|Summary:||[patch] security/openssh-portable add rc.conf vars for flags to ssh-keygen; remove rsa1|
|Product:||Ports & Packages||Reporter:||Chad Jacob Milios <milios>|
|Component:||Individual Port(s)||Assignee:||Bryan Drewery <bdrewery>|
|Status:||In Progress ---|
|Severity:||Affects Some People||CC:||chrysalis, milios, w.schwarzenfeld|
Description Chad Jacob Milios 2015-08-08 02:29:54 UTC
Created attachment 159654 [details] svn diff of /usr/ports/security/openssh-portable implements identical functionality to https://bugs.freebsd.org/bugzilla/attachment.cgi?id=159642&action=diff which is for base rc.d/sshd This port update also increases the default on RSA version 1 keys from 1024 to 2048 bits. Is there any lasting compelling reason for that explicit low setting in the rc.d script? Using the 2048 implicit default brings us in line with the present base defaults of how sshd starts up.
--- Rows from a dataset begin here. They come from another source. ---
/-- COMMAND_TIMEOUT of the command with a given ring index: the limit is reached once time has passed, unless the timeout stands
still (R371, R372). -/
def commandTimeout (c : Cfg) (ring index : Nat) (d : Dev) : Dev :=
  match (ringOf d ring).cmds.find? (fun x => x.phase == .dispatched && x.index == index && !x.expired) with
  | none => d
  | some x =>
    if timeoutPaused d x ∨ faulted d ∨ (ctxOf d x.ctx).state ≠ 1 then d else
    match ticksToAge c d ring ((timeoutLimit c ring : Int) - x.age).toNat with
    | none => d
    | some k =>
      let d := expireBelow c ring (advance c k d)
      match cmdOf d x.serial with
      | some y => if timeoutDue c d y && !faulted d then expireCmd c y d else d
      | none => d

/-- Finish expired commands whose instances have all drained. -/
def finishExpired (c : Cfg) (d : Dev) : Dev :=
  match (d.fe.rings.flatMap (fun p => p.2.cmds)).find? (fun x => x.expired && (drainsOf d x.serial).isEmpty) with
  | some x => timeoutFinish c x d
  | none => d

/-- DRAIN_LIMIT_EXPIRY: an instance that has not drained within 50 us is reset (R372 step 3, R257). -/
def drainLimit (c : Cfg) (cls q i : Nat) (d : Dev) : Dev :=
  let k := instIdx cls q i
  match (instOf d k).run with
  | none => d
  | some r =>
    match r.stopTb with
    | none => d
    | some t =>
      let d := advanceTo c (t + 25000) d
      let qq := if quarterClass cls then q else 4
      let dur := if cls = 1 ∨ cls = 2 ∨ cls = 3 then 1000 else 2500
      let stalled := d.mmu.stalled.filter (fun s => !(s.cls == cls && s.quarter == qq && s.inst == i))
      let d := { d with mmu := { d.mmu with stalled := stalled } }
      let d := setInst d k (fun s => { s with run := none, lastCtx := none, resetEnd := some (d.phe.tb + dur) })
      finishExpired c (schedCount r.ring (fun s => { s with reset := satInc 255 s.reset }) d)

/-- INSTANCE_RESET_DONE: the instance rejoins its allowed sets. -/
def resetDone (c : Cfg) (cls q i : Nat) (d : Dev) : Dev :=
  match (instOf d (instIdx cls q i)).resetEnd with
  | none => d
  | some t => setInst (advanceTo c t d) (instIdx cls q i) (fun s => { s with resetEnd := none })

/-- WAIT_TIMEOUT of a ring's oldest undispatched command (R373): time passes until it is due. A command timeout of the ring that is due in the same
check comes first (R374). -/
def waitTimeout (c : Cfg) (ring : Nat) (d : Dev) : Dev :=
  match oldestWaiting (ringOf d ring) with
  | none => d
  | some x =>
    if waitPaused c d x ∨ faulted d then d else
    let d := advance c ((c.ring ring).waitTimeoutUs * 500 - x.waitAge) d
    let d := ringTimeouts c ring (expireBelow c ring d)
    match cmdOf d x.serial with
    | some y => if waitDue c d y && !faulted d then expireWait c y d else d
    | none => d

end Sys2Proof.Machine
end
Comment 1 Chad Jacob Milios 2015-08-08 02:51:03 UTC
Created attachment 159655 [details] svn diff of /usr/ports/security/openssh-portable-devel same thing for the -devel port
Comment 2 Mark Linimon 2015-08-08 07:45:36 UTC
s/openssl/openssh/g and assign.
Comment 3 Chad Jacob Milios 2015-08-08 12:37:47 UTC
Created attachment 159665 [details] svn diff of /usr/ports/security/openssh-portable DOH!! did i title this PR with openssL-portable? it was late last night. i just found a s/skip_ecdsa= skip_ecdsa=/skip_ecdsa= skip_ed25519=/ apparently my copy-paste-fu was lacking. comb through these please and/or feel free to take liberties with the style and implementation to match base and/or reduce enumerations of the keys.
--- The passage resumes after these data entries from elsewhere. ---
-- ==== Sys2Proof/Machine/SeqCmds.lean ====
section
/-! DEFINITION. The step sequencer's events: building a step (R209 to R213), writing its commands (R201, R218), commit, drafts and drop (R221 to
R226), attach and detach (R203, R206). -/

namespace Sys2Proof.Machine

/-! ### Building a step -/

/-- What a build gathers: the instance, its parts so far, rows given, sequences that wait for pages. -/
structure BuildAcc where
  s : SeqSt
  parts : List SeqPart
  rows : Nat
  waiting : List Nat

/-- Cut a list of rows at the first that does not fit: those that fit, and the rest. -/
def takeRows {α : Type} (rows : α → Nat) : Nat → List α → List α × List α
  | _, [] => ([], [])
  | room, x :: xs =>
    if rows x ≤ room then
      let r := takeRows rows (room - rows x) xs
      (x :: r.1, r.2)
    else ([], x :: xs)

/-- A sequence takes its rows when its pages can be covered; otherwise it sits out and is counted in POOL_WAIT (R212). -/
def takePart (c : Cfg) (rq : Rq) (r : SeqRec) (e : List Byte) (group rows : Nat) (a : BuildAcc) : Eng (Bool × BuildAcc) := do
  let len := if group = 4 then 0 else getLe e 0x58 4
  let g ← coverPages c rq r (a.s.models e) (len + rows) a.s
  match g.1 with
  | none => pure (false, { a with s := { g.2 with poolWait := g.2.poolWait + 1 }, waiting := a.waiting ++ [r.idx] })
  | some r' =>
    let p : SeqPart := ⟨r.idx, e, r.home, group, a.rows, rows, len, r.shadow, if group = 1 then r.drafts.getD [] else []⟩
    let recs := if g.2.recs.any (fun x => x.idx == r.idx) then (g.2.setRec r').recs else g.2.recs ++ [r']
    pure (true, { a with s := { g.2 with recs := recs }, parts := a.parts ++ [p], rows := a.rows + rows })

/-- The quarter of NEEDED whose pool of model 0 holds the most free pages; ties to the lowest (R209). -/
def joinHome (s : SeqSt) : Option Nat :=
  (onesBelow 4 s.needed).foldl (fun b q => match b with
    | some p => if s.pools.getD p 0 < s.pools.getD q 0 then some q else b
    | none => some q) none

/-- The table as the build reads it: entries with their poison. -/
def readTable (c : Cfg) (rq : Rq) (s : SeqSt) : Eng (List (Nat × List Byte × Bool)) :=
  (List.range s.count).mapM (fun i => do
    let b ← eBytes c rq (s.entryAddr i) 128
    pure (i, b.1, b.2))

/-- The state of an entry: reserved values are FREE (R209). -/
def tableState (e : List Byte) : Nat := if getLe e 0 1 ≤ 5 then getLe e 0 1 else 0

/-- Take up one entry at a build: adopt it, or let it leave (R209, R224, R432). Entries that stay are answered. -/
def screenEntry (c : Cfg) (rq : Rq) (a : SeqSt × List (Nat × List Byte)) (x : Nat × List Byte × Bool) :
    Eng (SeqSt × List (Nat × List Byte)) := do
  let st := tableState x.2.1
  let fence := getLe x.2.1 0x4E 2
  if st = 0 ∨ 3 < st then pure a
  else
    let known := a.1.recs.any (fun r => r.idx == x.1)
    let s ← (if st ≠ 1 ∧ known = false then (do
        let r ← adoptRec c rq a.1 x.1 x.2.1
        pure { a.1 with recs := a.1.recs ++ [r] }) else pure a.1 : Eng SeqSt)
    if x.2.2 then pure (← seqLeave c rq x.1 fence 5 7 true s, a.2)
    else
      let home := ((s.recs.find? (fun r => r.idx == x.1)).map (·.home)).getD 0
      if st ≠ 1 ∧ (sliceOf (← get) home).memLost = true then pure (← seqLeave c rq x.1 fence 5 6 false s, a.2)
      else if st ≠ 1 ∧ bit (getLe x.2.1 1 1) 1 = true then pure (← seqLeave c rq x.1 fence 4 4 true s, a.2)
      else pure (s, a.2 ++ [(x.1, x.2.1)])

/-- Whether a decode sequence speculates in this step (R210). -/
def speculates (s : SeqSt) (x : SeqRec × List Byte) : Bool :=
  bit (getLe x.2 1 1) 0 && decide (1 ≤ getLe x.2 2 1) && x.1.shadow.isSome &&
    (match x.1.drafts with
     | some l => l.length == getLe x.2 2 1
     | none => false) && decide (0 < s.specRows)

/-- Give every sequence its rows (R210, R211). -/
def assignRows (c : Cfg) (rq : Rq) (n : Nat) (s : SeqSt) (entries : List (Nat × List Byte)) : Eng BuildAcc := do
  let cnt := s.count
  let order := (List.range cnt).map (fun k => (n % cnt + k) % cnt)
  let find := fun (i : Nat) => match entries.find? (fun e => e.1 == i), s.recs.find? (fun r => r.idx == i) with
    | some e, some r => if tableState e.2 = 3 then some (r, e.2) else none
    | _, _ => none
  let dec := order.filterMap find
  let g1 := takeRows (fun x => 1 + getLe x.2 2 1) s.specRows (dec.filter (speculates s))
  let g2 := dec.filter (fun x => !(g1.1.any (fun y => y.1.idx == x.1.idx)))
  let both := takeRows (fun (x : Nat × SeqRec × List Byte) => if x.1 = 1 then 1 + getLe x.2.2 2 1 else 1) s.budget
    (g1.1.map (fun x => (1, x)) ++ g2.map (fun x => (2, x)))
  let a : BuildAcc := ⟨{ s with skipped := s.skipped + both.2.length }, [], 0, []⟩
  let a ← both.1.foldlM (fun a x => do
    let r ← takePart c rq x.2.1 x.2.2 x.1 (if x.1 = 1 then 1 + getLe x.2.2 2 1 else 1) a
    pure r.2) a
  let pre := s.recs.filterMap (fun r => match entries.find? (fun e => e.1 == r.idx) with
    | some e => if tableState e.2 = 2 then some (r, e.2) else none
    | none => none)
  let a ← pre.foldlM (fun a x => do
    let rows := Nat.min (Nat.min s.chunk (getLe x.2 4 4 - getLe x.2 0x58 4)) (s.budget - a.rows)
    if rows = 0 then pure a
    else
      let r ← takePart c rq x.1 x.2 3 rows a
      pure r.2) a
  (entries.filter (fun e => tableState e.2 == 1)).foldlM (fun a x => do
    let rows := Nat.min (Nat.min s.chunk (getLe x.2 4 4)) (s.budget - a.rows)
    match joinHome a.s with
    | none => pure a
    | some q =>
      if rows = 0 then pure a
      else
        let r ← takePart c rq ⟨x.1, q, getLe x.2 0x20 8, getLe x.2 0xC 4, 0, 0, none, none, 0⟩ x.2 4 rows a
        if r.1 then
          seqPut c rq s x.1 0x58 (leBytes 8 0 ++ leBytes 1 q ++ leBytes 1 0 ++ leBytes 2 0xFFFF ++ leBytes 8 0)
          seqPut c rq s x.1 3 (leBytes 1 0)
          seqPut c rq s x.1 0 (leBytes 1 2)
        pure r.2) a

/-- The sequence that joined last among those that wait; one that has not joined comes after every one that has. -/
def lastJoined (s : SeqSt) (waiting : List Nat) : Option Nat :=
  match waiting.filter (fun i => !(s.recs.any (fun r => r.idx == i))) with
  | [] => ((s.recs.map (·.idx)).filter (fun i => waiting.contains i)).getLast?
  | l => l.getLast?

/-- Set AFTER_ALL on the first command of a step (R222). -/
def afterAllFirst : List SeqOut → List SeqOut
  | [] => []
  | o :: l => { o with entry := putBytes o.entry 6 (leBytes 1 (putBit (getLe o.entry 6 1) 0 true)) } :: l

/-- Give the first command of a cycle its NEXT_ANGLE start specifier (R220). -/
def startFirst (s : SeqSt) : List SeqOut → List SeqOut
  | [] => []
  | o :: l => { o with entry := putBytes o.entry 0x58 (leBytes 1 2 ++ leBytes 1 s.ref ++ leBytes 6 0 ++ leBytes 8 s.angle) } :: l

/-- The commands of a step (R219, R220). -/
def stepCommands (d : Dev) (prog : List ProgEnt) (n rows : Nat) (parts : List SeqPart) (s : SeqSt) : List SeqOut × SeqSt :=
  let v : PatchEnv := ⟨0, none, rows, s.buffer n, 0, 0, rows, 0⟩
  let a := emitOnce prog 0 v ([], s)
  let a := (List.range (s.layers 0)).foldl (fun a l => emitLayer prog parts v l a) a
  let a := emitOnce prog 6 v a
  let items := (parts.filter (fun p => p.hasItem)).zipIdx.map (fun (p, k) => verifyItem s p k)
  let body := a.1 ++ (if items = [] then [] else [tokOut s items 1])
  let body := afterAllFirst body
  if s.phased then
    let first := s.cycleStep == 0
    let cycle := nextAngle s.angle (refStamp (refOf d s.ref)) / 2 ^ 32
    let body' := if first then markOut s 1 cycle (body.length * s.cycleSteps) :: startFirst s body else body
    let body' := if s.cycleStep + 1 = s.cycleSteps then body' ++ [markOut s 2 cycle 0] else body'
    (body', { a.2 with cycleStep := if s.cycleStep + 1 = s.cycleSteps then 0 else s.cycleStep + 1 })
  else (body, a.2)

/-- Build the next step of an instance. -/
def buildStep (c : Cfg) (i : Nat) (s : SeqSt) : Eng SeqSt := do
  let rq := rqSeq c i s
  let n := s.step + 1
  let table ← readTable c rq s
  let t ← table.foldlM (screenEntry c rq) (s, [])
  let a ← assignRows c rq n t.1 t.2
  if a.parts = [] then
    match lastJoined a.s a.waiting with
    | none => pure a.s
    | some idx =>
      let fence := ((t.2.find? (fun e => e.1 == idx)).map (fun e => getLe e.2 0x4E 2)).getD 0
      seqLeave c rq idx fence 5 5 true a.s
  else
    for p in a.parts do
      if p.drafts ≠ [] then eWrite c rq (s.draftAddr p.idx) (mark false (p.drafts.flatMap (leBytes 4)))
    writeBatchDesc c rq a.s n a.rows a.parts
    let prog ← readProgram c rq s
    let r := stepCommands (← get) prog n a.rows a.parts a.s
    pure { r.2 with phase := 1, parts := a.parts, todo := r.2.todo ++ r.1, failed := false, failedOther := false }

/-! ### Writing commands to the ring -/

/-- Whether any instance of a class in a quarter is in service (R29). -/
def quarterServes (c : Cfg) (d : Dev) (cls q : Nat) : Bool :=
  (List.range (instCount cls)).any (fun i => inService c d cls q i)

/-- The quarter a command goes to (R201), and where the turn goes on. -/
def commandQuarter (c : Cfg) (d : Dev) (cls q turn : Nat) : Nat × Nat :=
  if quarterClass cls = false ∨ quarterServes c d cls q = true then (q, turn)
  else
    match ((List.range 4).map (fun k => (turn + k) % 4)).find? (fun k => quarterServes c d cls k) with
    | some k => (k, (k + 1) % 4)
    | none => (q, turn)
Comment 4 Chad Jacob Milios 2015-08-08 12:40:26 UTC
Created attachment 159666 [details] svn diff of /usr/ports/security/openssl-portable-devel i just found a s/skip_ecdsa= skip_ecdsa=/skip_ecdsa= skip_ed25519=/ apparently my copy-paste-fu was lacking. comb through these please and/or feel free to take liberties with the style and implementation to match base and/or reduce enumerations of the keys. take NOTE of also in base: https://bugs.freebsd.org/bugzilla/attachment.cgi?id=159642&action=diff
Comment 5 Chad Jacob Milios 2015-09-01 16:06:53 UTC
Created attachment 160593 [details] svn diff of /usr/ports/security/openssh-portable incorporates fix to https://bugs.freebsd.org/bugzilla/show_bug.cgi?id=202792 # svn status M Makefile M files/openssh.in
Comment 6 Chad Jacob Milios 2015-09-01 16:08:27 UTC
Created attachment 160594 [details] svn diff of /usr/ports/security/openssl-portable-devel svn diff of /usr/ports/security/openssh-portable-devel incorporates fix to https://bugs.freebsd.org/bugzilla/show_bug.cgi?id=202792 # svn status M Makefile M files/openssh.in
Comment 7 commit-hook 2015-09-24 21:55:07 UTC
A commit references this bug: Author: bdrewery Date: Thu Sep 24 21:54:41 UTC 2015 New revision: 397771 URL: https://svnweb.freebsd.org/changeset/ports/397771 Log: Stop trying to create the RSA protocol 1 key from the rc.d file. It is no longer supported by default since 7.0.  I do plan to make this configurable based on PR 202169  soon. PR: 202792  PR: 202169  Submitted by: email@example.com  Changes: head/security/openssh-portable/Makefile head/security/openssh-portable/files/openssh.in
Comment 8 Bryan Drewery 2015-09-24 21:56:48 UTC
I committed PR 202792 for now but do plan to take your change. I may commit it to the base version as well (PR 202153). I just need more time to review and test it.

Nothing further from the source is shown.